16. If I wished to purchase some of my books for my family or if I wished to carry my books to an event to sell them, how would I obtain copies? Is there a reduced cost for the author to buy books? Is there a specific quantity that must be purchased at a time?
This will probably be dependent on the contract.  I know it is listed in my contract as allowing me to purchase my books at a reduced price, but this may vary from contract to contract.
These are some questions answered.  If you have more questions, a good resource to explore is the website Go Teen Writers, which is extremely helpful and a lot of fun to peruse.  I hope this helped!

5 ripostes:

  1. I believe if I understand correctly, "the wolf king and the warden" and "The monster in the hollows" are published by Peterson's own Rabbit Room Press and part of the recent kickstarter was to put those two out in hardback. However, the first two "Across the Dark Sea of Darkness" and "North or be eaten" could not be published in hardback because they were published by Waterbrook Press and they held the rights (if I remember his reply to a a fan query correctly.)

    ReplyDelete
  2. Jenny, did you acquire an agent first or did you just query publishing houses without one? I want to get published by one of the 'big six' houses (preferably penguin) but them and all their subsidiaries don't accept queries unless you have an agent. I'm querying some right now - just wondering if you had any tips, not specifically on querying, but on how to interact with them once they agree to be my agent. Do you sign a contact with an agent? And a separate one with a publisher? Are there any hidden strings attached? Are there things I can get ready now, like figuring out how I want it laid out, or getting a cover made, that would speed up the publishing process? And how long does traditional publishing take from acceptance letter to book launch? Thanks.

    ReplyDelete
  3. Bound and Freed - You're welcome! I hope these answers prove useful.

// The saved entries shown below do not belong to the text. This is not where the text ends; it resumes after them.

/-- Faults, beside the registers (R426 to R432): pairs whose rails stay equal, the value the reaction timer started from, when the FAULT_N pulse began,
the conditions of KEY_CRYPTO, SHEET_LATE, TEMP_HIGH and SUPPLY, the squelch of stage 2, whether it is to be lifted at the
next edge, and whether stage 2 asks for a handover. -/
structure FltSt where
  broken : Nat := 0
  timerUs : Nat := 0
  pulseAt : Int := 0
  keyMismatch : Bool := false
  sheetLate : Bool := false
  tempHigh : Bool := false
  supply : Bool := false
  squelch : Bool := false
  squelchLift : Bool := false
  handover : Bool := false
  deriving DecidableEq, Repr

/-- A mould load in progress (R34, Table 2-5): the command that started it and the LEN it names. -/
structure MouldRun where
  cmd : Hdr
  len : Nat
  deriving DecidableEq, Repr

/-- A pending mould activation (R36, R37), beside PEND_SHEET and PEND_BUF: who asked for it. -/
structure PendAct where
  origin : Origin
  deriving DecidableEq, Repr

/-- The sequencer, beside its registers: loads running in buffers A and B, the pending activation, whether the deckle of
this sheet has trapped (R39) and whether the fallback takes effect at the next edge, where the executor stands in the body of
the sheet's deckle with the GATE entries it has executed ahead of others of their TICK (R31), and SHEET_OVERRUN (R41). -/
structure SheetSt where
  loadA : Option MouldRun := none
  loadB : Option MouldRun := none
  act : Option PendAct := none
  trapped : Bool := false
  fallback : Bool := false
  cursor : Nat := 0
  ahead : List Nat := []
  overrun : Bool := false
  deriving DecidableEq, Repr

/-- What a step does to the counter (R54): sets it to a count of 2⁻¹⁶ ns units, or moves it by a signed offset. -/
inductive StepKind where
  | set (units : Nat)
  | by (offset : Int)
  deriving DecidableEq, Repr

/-- A TIME_STEP, TIME_SET or automatic step that waits for the next sheet edge (R54, R55): the command that completes at
the edge, if one does, the origin, and whether the step needs no QUIET at the edge. -/
structure PendStep where
  cmd : Option Hdr
  origin : Origin
  grant : Bool
  kind : StepKind
  deriving DecidableEq, Repr

/-- An armed leap second, beside its registers (R58): its late policy, the command, and its origin. -/
structure LeapSt where
  late : Bool
  pol : Bool
  origin : Origin
  deriving DecidableEq, Repr

/-- A decoded leap announcement more than 2⁴⁷ ns ahead, held until it comes within range (R58). -/
structure HeldLeap where
  units : Nat
  dir : Nat
  deriving DecidableEq, Repr

/-- A commanded pulse that waits for its target (R60): strobe, target in 2⁻¹⁶ ns units, width in timing cycles, late policy, whether it is
executed late (R44). -/
structure Pulse where
  strobe : Nat
  target : Nat
  width : Nat
  pol : Bool
  late : Bool
  deriving DecidableEq, Repr

/-- A periodic series on a strobe (R61): first target F, period T, width, count, and the next pulse number j. -/
structure Series where
  first : Nat
  period : Nat
  width : Nat
  count : Nat
  next : Nat
  deriving DecidableEq, Repr
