-- ==== Sys2Proof/Machine/Operands.lean ====
section
/-! DEFINITION. The forms in which commands name a time, a policy and an argument (R9, R10, R44, Table 16-4). -/

namespace Sys2Proof.Machine

/-! ### Times within a sheet -/

/-- A sheet time in ns as units. -/
def nsU (ns : Nat) : Nat := ns * 65536

/-- One TICK is 1.6 ns: the counter time of a TICK from the edge, in 2⁻¹⁶ ns units, cut to a whole unit (R51). -/
def tickUnits (t : Nat) : Nat := t * 524288 / 5

/-! ### Targets (R9, R10, R44) -/

/-- 2⁴⁷ ns in 2⁻¹⁶ ns units (R10). -/
def halfWrap : Nat := 2 ^ 63

/-- The count of units that a target names: a short time is the count nearest the present one (R9), a larger number is
the count itself. -/
def State.targetUnits (s : State) (t : Nat) : Int :=
  if t < 2 ^ 64 then (s.units : Int) + sdiff t s.units else t

/-- Whether a target lies within ±2⁴⁷ ns of the present time (R10). -/
def State.targetOk (s : State) (u : Int) : Bool :=
  decide (absI (u - s.units) ≤ halfWrap)

/-- Whether a target lies before the start of the next sheet (R44). -/
def State.isLate (s : State) (u : Int) : Bool := decide (u < s.time.next)

/-- The late policy of a command: the one it gives, else the default (R44): true to discard. -/
def State.latePol (s : State) (h : Hdr) (f : Fld) : Bool := if h.polGiven then h.latePol else s.flag f

/-! ### Arguments of commands -/

/-- The argument area of a command descriptor (Table 16-4). -/
def descArg (d : List Byte) (off n : Nat) : Nat := leAt d (8 + off) n

end Sys2Proof.Machine
end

    Lilly - It is nice to see Andrew Peterson able to start up his own press; it is also nice to see his beautiful books in hardback! There is nothing so fetching as a big fat hard-bound novel.

    Ellie - I did not get an agent, so I'm afraid you will have to perhaps investigate what Go Teen Writers have to say about that, or research it more on the internet. Some houses won't take you unless you are fronted by an agent, like you said. I'm afraid I don't know the ins and outs of that relationship, but I certainly wish you the best as you check it out!

    ReplyDelete
  4. I self-published my book and although I'm very glad I did, I did not count on it being quite so much work. Hearing of your traditional publishing experience was very enlightening, as I'm considering the traditional route for my next book. Something that you highlighted well, however, is that no matter which option one chooses, you have to commit to furthering your book yourself to some degree--you can't wait for someone else to do it for you. It pays to be a proactive author!